Dear Alice,

I am a 22-year-old male grad student, now starting my second semester at in graduate school. I have been doing very well academically, but my studies and my work-study job leave me absolutely no time for a social life! I have not been on a date since I got here; though I meet a lot of interesting people, and am in the habit of collecting their phone numbers. However, I can never seem to find any time to spend with them. Sometimes this really depresses me. I have noticed that I have lately been smoking much more heavily than I used to.

Always in a rush to get something done

Dear Always in a rush to get something done,

Among the piles of books that need to be read, papers that need to be written, tests that need to be studied for, and jobs that need to be worked, how on earth does one go about dating and having an active social life? School work (professors, colleagues, TAs, looming assignments, etc.) calls out for your attention. Loudly. So do work study jobs. Current friends, partners, pets, and neglected family members also will hail for your time and attention. But new people in your life, and those whom you have not yet met, do not make such demands. To make time for these will require some additional initiative on your part. In other words, try to notice how much of a priority new friends or prospective dates are for you right now. It may change on a regular basis, but when you notice it spiking for you, here are some tips to create time and space for these new opportunities.

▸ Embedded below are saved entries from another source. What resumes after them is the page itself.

-- ==== Sys2Proof/Machine/Operands.lean ====
section
/-! DEFINITION. Operand forms: runs of LMEM bytes and their range checks (20_memory.md R74, R79), the operand list of the
decodes with their common checks (42_decoder.md R191, R192), and the host port map (20_memory.md R71 to R73). -/

namespace Sys2Proof.Machine

/-- A run of `n` ≥ 1 bytes from `base` ends beyond address 1023 (20_memory.md R79): exact integers, no wrap-around. -/
def runsPast (base : LmemAddr) (n : Nat) : Bool := base.toNat + n - 1 > Config.lmemSize - 1

/-- A run of `n` LMEM bytes at rising addresses from `base` (20_memory.md R74). -/
def State.loadRun (s : State) (base : LmemAddr) (n : Nat) : List Elem :=
  (List.range n).map fun i => s.loadByte (base.toNat + i)

/-- What a decode works on once its checks have passed (42_decoder.md R191, R192). -/
structure DecodeInput where
  x : List Elem
  y : List Elem
  k : Nat
  f : Nat
  obase : LmemAddr
deriving DecidableEq, Repr

/-- The elements are pairwise distinct: the double loop over i < j (42_decoder.md R192). -/
def pairwiseDistinct : List Elem → Bool
  | [] => true
  | x :: xs => !xs.contains x && pairwiseDistinct xs

/-- DecodeCommon (42_decoder.md R192): the checks in their order, the first that fails giving its code, then the lists. -/
def State.decodeCommon (s : State) : Except ResultCode DecodeInput :=
  let p := s.operands
  let m := p.m.toNat
  let k := p.k.toNat
  let f := p.f.toNat
  if k = 0 then .error .param
  else if m < k then .error .insufficient
  else if f + k - 1 > Config.maxElem then .error .param
  else if runsPast p.xbase m || runsPast p.ybase m || runsPast p.obase k then .error .addrRange
  else
    let x := s.loadRun p.xbase m
    if x.contains 0 then .error .param
    else if !pairwiseDistinct x then .error .param
    else .ok { x := x, y := s.loadRun p.ybase m, k := k, f := f, obase := p.obase }

/-- The K output writes of a decode whose polynomial has the coefficients `p` (42_decoder.md R193): the evaluation at the
integer F + j, taken as an element, to OB + j. -/
def DecodeInput.outputs (d : DecodeInput) (p : List Elem) : List Write :=
  (List.range d.k).map fun j => .mem (d.obase.toNat + j) (horner p (BitVec.ofNat 8 (d.f + j)))

/-- The registers of the host port map (20_memory.md R71). -/
inductive PortReg where
  | id | ctrl | status | cmd | decX | decY | decO | decMk
  | reg (i : RegIdx)
  /-- The word of the LMEM window that covers bytes 4w to 4w+3 (R72). -/
  | lmem (w : BitVec 8)
  | unassigned
deriving DecidableEq, Repr

/-- The register at a byte offset; bits [1:0] of the offset are ignored (20_memory.md R71, R73). -/
def portReg (off : PortOffset) : PortReg :=
  let o := (off &&& 0xFFC).toNat
  if o = 0x000 then .id
  else if o = 0x004 then .ctrl
  else if o = 0x008 then .status
  else if o = 0x00C then .cmd
  else if o = 0x010 then .decX
  else if o = 0x014 then .decY
  else if o = 0x018 then .decO
  else if o = 0x01C then .decMk
  else if 0x040 ≤ o ∧ o ≤ 0x07C then .reg (Fin.ofNat 16 ((o - 0x040) / 4))
  else if 0x400 ≤ o ∧ o ≤ 0x7FC then .lmem (BitVec.ofNat 8 ((o - 0x400) / 4))
  else .unassigned

/-- Byte `i` of a port word in the little-endian LMEM window (20_memory.md R72): bits [8i+7:8i]. -/
def wordByte (data : Word) (i : Nat) : Elem := data.extractLsb' (8 * i) 8

/-- The LMEM window word `w` as it stands (20_memory.md R72). -/
def State.windowWord (s : State) (w : BitVec 8) : Word :=
  s.loadByte (4 * w.toNat + 3) ++ s.loadByte (4 * w.toNat + 2) ++ s.loadByte (4 * w.toNat + 1) ++ s.loadByte (4 * w.toNat)

/-- A write of the LMEM window word `w`: all four bytes (20_memory.md R72). -/
def State.writeWindow (w : BitVec 8) (data : Word) (s : State) : State :=
  (((s.storeByte (4 * w.toNat) (wordByte data 0)).storeByte (4 * w.toNat + 1) (wordByte data 1)).storeByte
    (4 * w.toNat + 2) (wordByte data 2)).storeByte (4 * w.toNat + 3) (wordByte data 3)

/-- DEC_MK as the host reads it: M [7:0], K [15:8], F [23:16], the rest 0 (10_state.md R51). -/
def Params.mkWord (p : Params) : Word := 0#8 ++ p.f ++ p.k ++ p.m

end Sys2Proof.Machine
end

  • The good news is that you are meeting people and collecting phone numbers. To turn these numbers into something more meaningful for you, try making a commitment to call one of these people once during the week.
  • Consider using that phone call to plan a time to get together with the person. If you’re too busy, make it a study date or meet over a meal (studying and eating are probably activities you would be doing anyway).
  • Notice your feelings of depression. Do they abate some when you have social interaction? Use this as “positive reinforcement” for yourself. You’re probably more productive at school when you’re happier. But that aside, you deserve some social interaction and some down time. Reward yourself for getting things done by building quality relationships, even if it happens slowly over time, as little as once a week.

You also mention smoking more in response to stress. This is quite common because nicotine provides the illusion of lessening some of the negative feelings or behaviors associated with stress (e.g., anxiety, irritability, anger). Physiologically speaking, though, your body becomes more “stressed” due to smoking: blood vessels constrict, less oxygen flows to your brain, heart rate and blood pressure increase, and of course, lungs suffer, as well. “Smoke breaks” often result in stress making it harder to quit. “I’ll never be able to step away from my work without the excuse of a smoke break,” think many of the stressed, smoking masses. If this is the case for you, see if you may find other excuses (such as self care, your sanity, a snack, a walk, a social phone call) to take a break. If you can, try to structure your social time in ways that don’t reinforce or encourage smoking.

School may put a damper on the social life, but it doesn’t have to eliminate it altogether. Browse through other Q&As in the Go Ask Alice! Stress & Anxiety for more time management tips. Juggling dating and social activities with all your other commitments may seem impossible, but with some planning, you can do it. Elevating your mood is reason enough to give it the ol’ “grad student try.”